• _What to do_: Return each line of the records holding the string "directory".

Data provided section start

-- ==== Sys2Proof/Tests/Slice0.lean ====
section
/-! SUPPORT. Small tests: the smoke test of WellFormed, worked values of the spec, and for every obligation with hypotheses a concrete
state and operands that meet them, for each clause at a boundary of its range. -/

namespace Sys2Proof.Tests

open Sys2Proof Sys2Proof.Machine

/-! ## WellFormed -/

theorem test_asset_4096_refused : Instr.wellFormed (.confirmTermReached 4096 .mainsLost) = false ∧
    Instr.wellFormed (.countWindowExpiry 4096 .loopChatter) = false ∧ Instr.wellFormed (.clearTimeReached 4096 .mainsLost) = false ∧
    Instr.wellFormed (.escalation 4096 .mainsLost) = false ∧ Instr.wellFormed (.escalation 4095 .mainsLost) = true := by decide

theorem test_feeder_0_and_65_refused : Instr.wellFormed (.releaseTimerExpiry 0) = false ∧
    Instr.wellFormed (.releaseTimerExpiry 65) = false ∧ Instr.wellFormed (.releaseTimerExpiry 64) = true := by decide

theorem test_period_0_refused : Instr.wellFormed (.crystalCycleMeasured 0) = false ∧
    Instr.wellFormed (.crystalCycleMeasured 1) = true := by decide

/-! ## States to test on -/

def bytesOf (l : List Nat) : List Byte := l.map (BitVec.ofNat 8)

/-- A request of a kind. -/
def frameOf (code : Nat) (body : List Nat) : Frame := { kind := BitVec.ofNat 8 code, tag := 7#8, body := bytesOf body }

/-- The request waits as the only frame of the intake. -/
def asking (f : Frame) (s : State) : State := { s with link := { s.link with requests := [f] } }

/-- The state after a command that answers a next state. -/
def after (o : Answer) : State := match o with
  | .next t => t
  | _ => State.reset

/-- Outstation 1 on line A, address 1. -/
def station1 : Station :=
  { settings := { line := .a, address := 1, priority := 2, enabled := true }, pointMap := [(0, 0, .supply), (1, 1, .main)] }

/-- Outstation 120 on line B, address 30. -/
def station120 : Station := { settings := { line := .b, address := 30, priority := 4, enabled := true } }

/-- A CABINET that supplies feeder 1. -/
def cabinet : Asset := { settings := {
  kind := .cabinet, station := 1, points := { main := none, aux := none, door := none, supply := some 0, detect := none }
  profile := 3, priority := 2, area := 64, feeder := 1, lampCount := 0, doubling := false, label := [] } }

/-- A LAMP-CIRCUIT of feeder 1. -/
def circuit : Asset := { settings := {
  kind := .lampCircuit, station := 1, points := { main := some 1, aux := none, door := none, supply := none, detect := none }
  profile := 0, priority := 2, area := 64, feeder := 1, lampCount := 60, doubling := false, label := [] } }

/-- Two outstations, a cabinet as asset 0 and a lamp circuit as asset 1. -/
def yard : State :=
  { directory := { stations := [(1, station1), (120, station120)], assets := [(0, cabinet), (1, circuit)] } }

/-- A record in a state, on the factory profile for lamps. -/
def recordIn (st : RecordState) (c : Condition) : Record := { newRecord 0 (termsOf c Profile.lamps) 0 with state := st }

/-- The yard with one record, at which the qualifier stands. -/
def atRecord (a : Nat) (c : Condition) (r : Record) : State :=
  { yard with faults := [(recordKey a c, r)], tick := { qualifier := some (recordKey a c) } }

/-- The yard with line A in an attempt of a visit to outstation 1, with these characters received, and its slot reserved. -/
def polling (v : Visit) (chars : List Byte) : State :=
  { yard with
    lines := { a := { state := .polling, visit := some v, exchange := .reply chars } }
    intake := { slots := [.reserved .a, .free, .free, .free, .free, .free, .free, .free] } }

/-- A sweep's first visit to outstation 1. -/
def visit1 : Visit := { station := 1, origin := .sweep, kind := .poll }

/-- The Decoder in the first of the entries of a block from outstation 1. -/
def decoding (es : List Entry) : State :=
  { yard with intake := {
      slots := [.filled { line := .a, station := 1, snapshot := false, entries := es, arrival := 0 }, .free, .free, .free, .free, .free,
        .free, .free]
      decoder := .decoding 0 0 } }

/-! ## Values of the spec -/

/-- R180: the check value of the CRC, over the nine characters 1 to 9. -/
theorem test_crc_check_value : crc16 (bytesOf [49, 50, 51, 52, 53, 54, 55, 56, 57]) = 0x29B1#16 := by decide +kernel

/-- R184: without an image, power-on gives the reset state. -/
theorem test_power_on_is_reset : exec .powerOn State.reset = .next State.reset := rfl

/-- R177: kinds, and a code that is none. -/
theorem test_request_kinds : (requestKind 0x78).map (fun k => k.length) = some 0 ∧ requestKind 0x16 = none := by decide

/-- Log entry 21: no word spells a command. -/
theorem test_no_word_spells_a_command : State.reset.withFetchWord 8 0x78 = State.reset := rfl

/-- 05, "a lamp circuit's first night": the five judged readings, with reference, band and estimate. -/
theorem test_first_night :
    judge .lamps 0 1180 = ⟨.normal, 1180, 0⟩ ∧
    judge .lamps 1180 1150 = ⟨.normal, 1179, -254⟩ ∧ lampsEstimate .normal (-254) 24 = 1 ∧
    judge .lamps 1179 1100 = ⟨.low, 1179, -670⟩ ∧ lampsEstimate .low (-670) 24 = 2 ∧
    judge .lamps 1179 0 = ⟨.failLow, 1179, -10000⟩ ∧ lampsEstimate .failLow (-10000) 24 = 24 := by decide

/-- 08, "Example of rank": each of the six items ranks ahead of the next. -/
theorem test_rank_example :
    let item (t : Thing) (r : Reason) (c o : Nat) : Item := { thing := t, reason := r, rankClass := c, orderTime := o }
    let items := [item (.incident 121) .new 1 5200, item (.record (recordKey 640 .signDark)) .new 1 5300, item (.incident 31) .new 2 5400,
      item (.record (recordKey 200 .doorOpen)) .new 2 5400, item (.record (recordKey 101 .partialOut)) .new 3 4000,
      item (.record (recordKey 55 .mainsLost)) .restored 4 3000]
    items.reverse.foldl (fun q i => insertItem i q) [] = items := by decide

/-- R179: the SNAPSHOT poll of a continuation has kind 1 and MORE, and toggle 16 after one snapshot block. -/
theorem test_snapshot_control : pollFrame { visit1 with kind := .snapshot, decided := true, accepted := 1, snapshots := 1 } station1 =
    0xC3#8 :: 1#8 :: 145#8 :: 0#8 :: enc16 (crc16 [1#8, 145#8, 0#8]).toNat := by decide +kernel

/-- R179: a DIGITAL and an ANALOGUE entry; a point above 63 and another form are no entries. -/
theorem test_report_entries :
    decodeEntries (bytesOf [0, 1, 2, 255, 63, 2, 1, 4]) = some [⟨0, .digital 1 255⟩, ⟨63, .analogue 260⟩] ∧
    decodeEntries (bytesOf [64, 1, 0, 0]) = none ∧ decodeEntries (bytesOf [0, 3, 0, 0]) = none := by decide

/-- 09, "two requests in flight": a notice comes before the next reply, and a third waiting frame sets OVERRUN. -/
theorem test_third_frame_overruns :
    (offerFrame (frameOf 0x60 []) { State.reset with link := { requests := [frameOf 0x51 [], frameOf 0x62 []] } }).link.flags.overrun
      = true := by decide

/-- R91: a trail keeps the last four entries. -/
theorem test_trail_keeps_four : (addTrail [⟨.qualifying, 0⟩, ⟨.active, 1⟩, ⟨.restoring, 2⟩, ⟨.active, 3⟩] ⟨.restoring, 4⟩) =
    [⟨.active, 1⟩, ⟨.restoring, 2⟩, ⟨.active, 3⟩, ⟨.restoring, 4⟩] := by decide

/-- R59: of the requests for a slot that one tick makes, line A's joins before line D's, whichever line's command comes first. -/
theorem test_requests_join_in_line_order :
    let resting : LineController := { state := .resting, interval := 1 }
    let s : State := { yard with
      directory := { stations := [(1, station1), (2, { station1 with settings := { station1.settings with line := .d } })] }
      lines := { a := resting, d := resting }
      intake := { slots := List.replicate 8 (.reserved .b) }
      tick := { lines := [.a, .d] } }
    (after (exec (.sweepIntervalExpiry .d) s)).intake.waiting = [.a, .d] := by decide +kernel

/-- R36, R55: the driver enable is asserted over the 60 bit times of a poll's 6 characters, and STOP-LINE releases it. -/
theorem test_driver_enable_over_poll :
    let s : State := { yard with lines := { a := { state := .polling, visit := some visit1, quiet := 4 } } }
    let drives (s : State) : Bool := (lineOf s .a).driverEnable
    let t := after (exec (.pollSend .a 0) s)
    drives s = false ∧ drives t = true ∧ drives (after (exec (.pollSend .a 59) t)) = true ∧
      drives (after (exec (.pollSend .a 60) t)) = false ∧ drives (stopLine .a t) = false := by decide +kernel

Data provided section end

• _Response to the exercise_:
  { directory := { stations := [(1, station1), (120, station120)], assets := [(0, cabinet), (1, circuit)] } }
      directory := { stations := [(1, station1), (2, { station1 with settings := { station1.settings with line := .d } })] }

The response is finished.